14
votes

I'm working on a project that would show the potential influence a group of events have on an outcome. I'm using the glmnet() package, specifically using the Poisson feature. Here's my code:

# de <- data imported from sql connection        
x <- model.matrix(~.,data = de[,2:7])
y <- (de[,1])
reg <- cv.glmnet(x,y, family = "poisson", alpha = 1)
reg1 <- glmnet(x,y, family = "poisson", alpha = 1)

**Co <- coef(?reg or reg1?,s=???)**

summ <- summary(Co)
c <- data.frame(Name= rownames(Co)[summ$i],
       Lambda= summ$x)
c2 <- c[with(c, order(-Lambda)), ]

The beginning imports a large amount of data from my database in SQL. I then put it in matrix format and separate the response from the predictors.

This is where I'm confused: I can't figure out exactly what the difference is between the glmnet() function and the cv.glmnet() function. I realize that the cv.glmnet() function is a k-fold cross-validation of glmnet(), but what exactly does that mean in practical terms? They provide the same value for lambda, but I want to make sure I'm not missing something important about the difference between the two.

I'm also unclear as to why it runs fine when I specify alpha=1 (supposedly the default), but not if I leave it out?

Thanks in advance!

2
Try looking at plot(reg).Roland
Never rely on glmnet's default lambda sequence! Notorious issue. Always provide your own sequence. Then get the optimal lambda value afterwards from fit$lambda.min and use it with the s=lambda.min parameter in all calls to predict(), coef() etc.smci
@smci why not using lambda.1se? Exactly this one is used by predict()Alina
Could you please tell some details why not to use the predefined lambda and how to choose better sequence?pikachu
@smci Could you substantiate your claims about the default lambda sequence being garbage?
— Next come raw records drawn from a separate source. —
/-- Word `w` of the counter: 0 FRAC, 1 NS, 2 SECLO, 3 SECHI (R439). -/
def timeWord (t w : Nat) : Nat :=
  match w with
  | 0 => t % 65536
  | 1 => t / 65536 % 1000000000
  | 2 => t / 65536000000000 % 2 ^ 32
  | _ => t / 65536000000000 / 2 ^ 32 % 65536

/-- A read of `PTP_TIME_FRAC` (R443). -/
def timeRead (m : Nat) : Act := .look fun s =>
  let t := nowFrac s
  .seq (setPtp fun x => { x with
      latch := [1, 2, 3].foldl (fun l w => smInsert l (4 * m + w) (BitVec.ofNat 32 (timeWord t w))) x.latch })
    (respond m [timeWord t 0])

/-- A read of another counter word: its latch, released, or the counter (R443, R82). -/
def timeWordRead (m w : Nat) : Act := .look fun s =>
  match smFind s.ptp.latch (4 * m + w) with
  | some v => .seq (setPtp fun x => { x with latch := smErase x.latch (4 * m + w) }) (respond m [v.toNat])
  | none => respond m [timeWord (nowFrac s) w]

/-- A write of a buffered counter word (R443). -/
def timeBuffer (m w v : Nat) : Act :=
  setPtp fun x => { x with wbuf := smInsert x.wbuf (4 * m + w) (BitVec.ofNat 32 v) }

/-- A write of `PTP_TIME_SECHI` commits a step (R443). A word that the master has not buffered keeps the counter's value
(DESIGN CHOICE, log 28). -/
def timeCommit (m v : Nat) : Act := .look fun s =>
  let w (i : Nat) : Nat := match smFind s.ptp.wbuf (4 * m + i) with
    | some x => x.toNat
    | none => timeWord (nowFrac s) i
  let bad := running s || (List.range 4).any (ptpFollows s) || 999999999 < w 1
  let t : Nat := (v % 65536 * 2 ^ 32 + w 2) * 65536000000000 + w 1 * 65536 + w 0 % 65536
  .seq (setPtp fun x => { x with wbuf := [0, 1, 2].foldl (fun l i => smErase l (4 * m + i)) x.wbuf })
    (if bad then dropped m (R.PTP_TIME_SECHI.addr 0) else counterStep ((t : Int) * cclkMHz s))

/-! ### Event outputs and capture inputs: writes and reads -/

/-- A write to `PTP_EVT_CTRL` (R457, R458). A change of MODE while EN is 1 is refused in that field alone. -/
def wrEvtCtrl (m e v mask : Nat) : Act := .look fun s =>
  let en := entryOf R.PTP_EVT_CTRL
  let a := R.PTP_EVT_CTRL.addr e
  let old := F.PTP_EVT_CTRL_EN.on e s
  let new := afterWrite en e m v mask s
  let on := F.PTP_EVT_CTRL_EN.of new = 1
  let wid := F.PTP_EVT_WID_WIDTH.get e s
  let per := F.PTP_EVT_PER_PERIOD.get e s
  let bad := 999999999 < F.PTP_EVT_NS_NS.get e s || wid < 10 ||
    (F.PTP_EVT_CTRL_MODE.of new = 1 && (per < 20 || per - 10 < wid))
  let modeHit := old && F.PTP_EVT_CTRL_MODE.of new ≠ F.PTP_EVT_CTRL_MODE.get e s
  if on && !old && bad then dropped m a
  else acts [
    storeWrite en e m v (if old then putBits mask 30 30 0 else mask) a,
    onlyIf modeHit (dropped m a),
    onlyIf (on && !old) (setEvt e fun x => { x with armed := false, arming := true, k := 0 }),
    onlyIf (!on) (setEvt e fun x => { x with armed := false, arming := false })]

/-- A write to the time, period or seconds of a schedule: dropped while EN is 1 (R457). -/
def wrEvtTime (r : Reg) (m e v mask : Nat) : Act := .look fun s =>
  let a := r.addr e + 4 * (r.words - 1)
  if F.PTP_EVT_CTRL_EN.on e s then dropped m a else storeWrite (entryOf r) e m v mask a

/-- The schedule of output `e` is armed (R458). -/
def evtArmed (e : Nat) : Act := .look fun s =>
  let past := evtPast s (evtStart s e)
  let late : Act := .seq (F.PTP_EVT_CTRL_LATE.set e 1) (raise .EVT_LATE e)
  if !(evtAt s e).arming then .done
  else if !F.PTP_EVT_CTRL_MODE.on e s && past then acts [
    setEvt e fun x => { x with arming := false }, F.PTP_EVT_CTRL_EN.set e 0, late]
  else acts [
    setEvt e fun x => { x with arming := false, armed := true, k := if past then evtFirst s e else 0 },
    onlyIf past late]

/-- Counter time in ns at which the next pulse of output `e` starts: START + k × PERIOD (R456). -/
def evtTime (s : State) (e : Nat) : Nat :=
  evtStart s e + if F.PTP_EVT_CTRL_MODE.on e s then (evtAt s e).k * F.PTP_EVT_PER_PERIOD.get e s else 0

/-- The edges of a pulse at `t` of `w` ns on the grid of 32 steps in a CCLK cycle (R321, R456); which neighbour of an exact time is taken
is free (DESIGN CHOICE, log 108). -/
def evtEdges (t w : Nat) (k : Nat → Nat → Act) : Act := .look fun s =>
  roundFree ((t * cclkMHz s * 32 : Nat) : Int) 1000 fun up =>
    roundFree (((t + w) * cclkMHz s * 32 : Nat) : Int) 1000 fun down => k up.toNat down.toNat

/-- A pulse starts once the counter has reached its time (R456). -/
def evtPulse (e : Nat) : Act := .look fun s =>
  let x := evtAt s e
  if !x.armed || x.active || (!F.PTP_EVT_CTRL_MODE.on e s && 0 < x.k) || s.now * 1000 < evtTime s e * cclkMHz s then .done
  else
    -- the width counts in CCLK cycles from the nominal start, so a step of the counter does not change it
    let lead := s.now * 1000 - evtTime s e * cclkMHz s
    let wid := F.PTP_EVT_WID_WIDTH.get e s
    let stop := s.elapsed + (wid * cclkMHz s + 999 - min (wid * cclkMHz s) lead) / 1000
    evtEdges (evtTime s e) wid fun up down =>
      .seq (setEvt e fun x => { x with active := true, k := x.k + 1, stop := stop, up := up, down := down })
        (F.PTP_EVT_CTRL_ACTIVE.set e 1)

/-- A pulse ends after its WIDTH (R456, R458). -/
def evtPulseEnd (e : Nat) : Act := .look fun s =>
  onlyIf ((evtAt s e).active && decide ((evtAt s e).stop ≤ s.elapsed))
    (.seq (setEvt e fun x => { x with active := false }) (F.PTP_EVT_CTRL_ACTIVE.set e 0))

/-- Level of pin EVT`e`: the active level of POL during a pulse; high impedance on a chip that does not own (R456, R458, R485)
and in LISTEN (R589). -/
def evtPin (s : State) (e : Nat) : Option Bool :=
  if drives s then some ((evtAt s e).active != F.PTP_EVT_CTRL_POL.on e s) else none

/-- Capture input `c`. -/
def capAt (s : State) (c : Nat) : CapIn := smGet (fun _ => ⟨[], false⟩) s.ptp.caps c

/-- Change a capture input. -/
def setCap (c : Nat) (f : CapIn → CapIn) : Act :=
  setPtp fun x => { x with caps := smPut (fun _ => ⟨[], false⟩) x.caps c (f (smGet (fun _ => ⟨[], false⟩) x.caps c)) }

/-- The T64 of an edge in this CCLK cycle: `ts` where it lies within the cycle, else the counter (R459; DESIGN CHOICE, log 108). -/
def capStamp (s : State) (ts : Nat) : Nat :=
  let q := t64Quarters ts
  let now := nowQ s % (2 ^ 32 * 4000000000)
  if now ≤ q && q * cclkMHz s ≤ now * cclkMHz s + 4000 && ts % 2 ^ 32 < 4000000000 then ts else t64 (nowQ s)

/-- An edge on a capture input (R459). -/
def capEdge (c : Nat) (rise : Bool) (ts : Nat) : Act := .look fun s =>
  let x := capAt s c
  let ts := capStamp s ts
  let sel := bitOf (F.PTP_CAP_CFG_EDGE.get c s) (if rise then 0 else 1)
  if !F.PTP_CAP_CFG_EN.on c s || !sel || asleep s then .done
  else if x.fifo.length < 16 then setCap c fun y => { y with fifo := y.fifo ++ [(BitVec.ofNat 64 ts, rise)] }
  else acts [
    F.PTP_CAP_OVF_COUNT.inc c,
    onlyIf (!x.ovfTick) (.seq (setCap c fun y => { y with ovfTick := true }) (raise .CAP_OVF c))]

/-- A read of `PTP_CAP_HEAD` (R460). -/
def capHead (m c : Nat) : Act := .look fun s =>
  match (capAt s c).fifo with
  | [] => respond m [0]
  | (t, rise) :: rest => acts [
      setCap c fun y => { y with fifo := rest },
      setPtp fun x => { x with capLatch := smInsert x.capLatch (4 * m + c) t },
      respond m [2 ^ 31 + b2n rise * 2 ^ 30 + rest.length]]

/-! ### Commands -/

/-- PTP_SYNC (R452): a one-step Sync gives its offset at once, a two-step one waits for its Follow_Up. -/
def execPtpSync (p : Port) (g : PtpMsg) (s : State) : Host.Outcome State Fault Refusal :=
  answer (ptpRx p g.domain fun s =>
    let rx := ingressQ s p g.rx
    if !fromMaster s p g then .done
    else if g.twoStep then setPtpPort p fun x => { x with sync := some ⟨g.seq, rx, g.corr, 0⟩, syncAt := s.elapsed }
    else offsetTaken p ((g.origin : Int) * 65536 + g.corr) (quarters rx)) s

/-- PTP_FOLLOW_UP (R451). -/
def execPtpFollowUp (p : Port) (g : PtpMsg) (s : State) : Host.Outcome State Fault Refusal :=
  answer (ptpRx p g.domain fun s => match (ptpAt s p).sync with
    | some y =>
      if fromMaster s p g && y.seq = g.seq then
        .seq (setPtpPort p fun x => { x with sync := none })
          (offsetTaken p ((g.origin : Int) * 65536 + y.corr + g.corr) (quarters y.rx))
      else .done
    | none => .done) s

/-- PTP_ANNOUNCE (R448). -/
def execPtpAnnounce (p : Port) (g : AnnounceMsg) (s : State) : Host.Outcome State Fault Refusal :=
  answer (ptpRx p g.domain fun s =>
    if g.srcId.toNat = clockId s || 255 ≤ g.steps.val then .done
    else
      let x := ptpAt s p
      let take := match x.ann with
        | none => true
        | some a => (a.srcId == g.srcId && a.srcPort == g.srcPort) || better g a
      .seq (setPtpPort p fun x => { x with heard := true, ann := if take then some g else x.ann, annAt := if take then s.elapsed else x.annAt }) stateDecision) s

/-- PTP_DELAY_REQ (R447): a master port answers with the receipt time. -/
def execPtpDelayReq (p : Port) (g : PtpMsg) (s : State) : Host.Outcome State Fault Refusal :=
  answer (ptpRx p g.domain fun s =>
    if ptpPeer s || ptpSt s p ≠ 6 then .done
    else ptpSend p none (ptpMsg s p 9 g.seq 0 (ptpIntv s F.PTP_INTV_DELAY (-7) 3) g.corr
      (ptpStamp (ingressQ s p g.rx) ++ bytesBe 10 (portIdOf g)))) s

/-- PTP_DELAY_RESP (R447). -/
def execPtpDelayResp (p : Port) (g : PtpMsg) (s : State) : Host.Outcome State Fault Refusal :=
  answer (ptpRx p g.domain fun s =>
    let x := ptpAt s p
    match x.req with
    | some (seq, t3) =>
      if !ptpPeer s && fromMaster s p g && toPort s p g && seq = g.seq then
        .seq (setPtpPort p fun x => { x with req := none })
          (roundFree (x.t2 - x.t1 + ((g.origin : Int) * 65536 - g.corr - quarters t3)) 2 (delayTaken p))
      else .done
    | none => .done) s

/-- PTP_PDELAY_REQ (R450, R451). -/
def execPtpPdelayReq (p : Port) (g : PtpMsg) (s : State) : Host.Outcome State Fault Refusal :=
  answer (ptpRx p g.domain fun s =>
    let rx := ingressQ s p g.rx
    let one := F.PTP_PCFG_ONESTEP.on p s
    if !ptpPeer s then .done
    else ptpSend p (some ⟨3, one, g.seq, rx, portIdOf g⟩)
      (ptpMsg s p 3 g.seq (if one then 0 else 0x200) 0x7F g.corr
        (ptpStamp (if one then 0 else rx) ++ bytesBe 10 (portIdOf g)))) s

/-- PTP_PDELAY_RESP (R450, R451). -/
def execPtpPdelayResp (p : Port) (g : PtpMsg) (s : State) : Host.Outcome State Fault Refusal :=
  answer (ptpRx p g.domain fun s =>
    let rx := ingressQ s p g.rx
    match (ptpAt s p).req with
    | some (seq, t1) =>
      if !ptpPeer s || !toPort s p g || seq ≠ g.seq then .done
      else if g.twoStep then setPtpPort p fun x => { x with pdel := some ⟨g.seq, rx, g.corr, g.origin⟩ }
      else .seq (setPtpPort p fun x => { x with req := none })
        (roundFree (quarters rx - quarters t1 - g.corr) 2 (delayTaken p))
    | none => .done) s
Apart from my belief, that the authors of glmnet knew what they were doing, the sequence goes from a max lambda, for which all coefficients are guaranteed to be zero, to a very small one where usually all coefficients enter the model (depending of course on the shape of your matrix), which makes a lot of sense IMO. And in my cases it worked perfectly. Is there some class of models where it does not?Elmar Zander

2 Answers

20
votes

glmnet() is a R package which can be used to fit Regression models,lasso model and others. Alpha argument determines what type of model is fit. When alpha=0, Ridge Model is fit and if alpha=1, a lasso model is fit.

cv.glmnet() performs cross-validation, by default 10-fold which can be adjusted using nfolds. A 10-fold CV will randomly divide your observations into 10 non-overlapping groups/folds of approx equal size. The first fold will be used for validation set and the model is fit on 9 folds. Bias Variance advantages is usually the motivation behind using such model validation methods. In the case of lasso and ridge models, CV helps choose the value of the tuning parameter lambda.

In your example, you can do plot(reg) OR reg$lambda.min to see the value of lambda which results in the smallest CV error. You can then derive the Test MSE for that value of lambda. By default, glmnet() will perform Ridge or Lasso regression for an automatically selected range of lambda which may not give the lowest test MSE. Hope this helps!

Hope this helps!

2
votes

Between reg$lambda.min and reg$lambda.1se ; the lambda.min obviously will give you the lowest MSE, however, depending on how flexible you can be with the error, you may want to choose reg$lambda.1se, as this value would further shrink the number of predictors. You may also choose the mean of reg$lambda.min and reg$lambda.1se as your lambda value.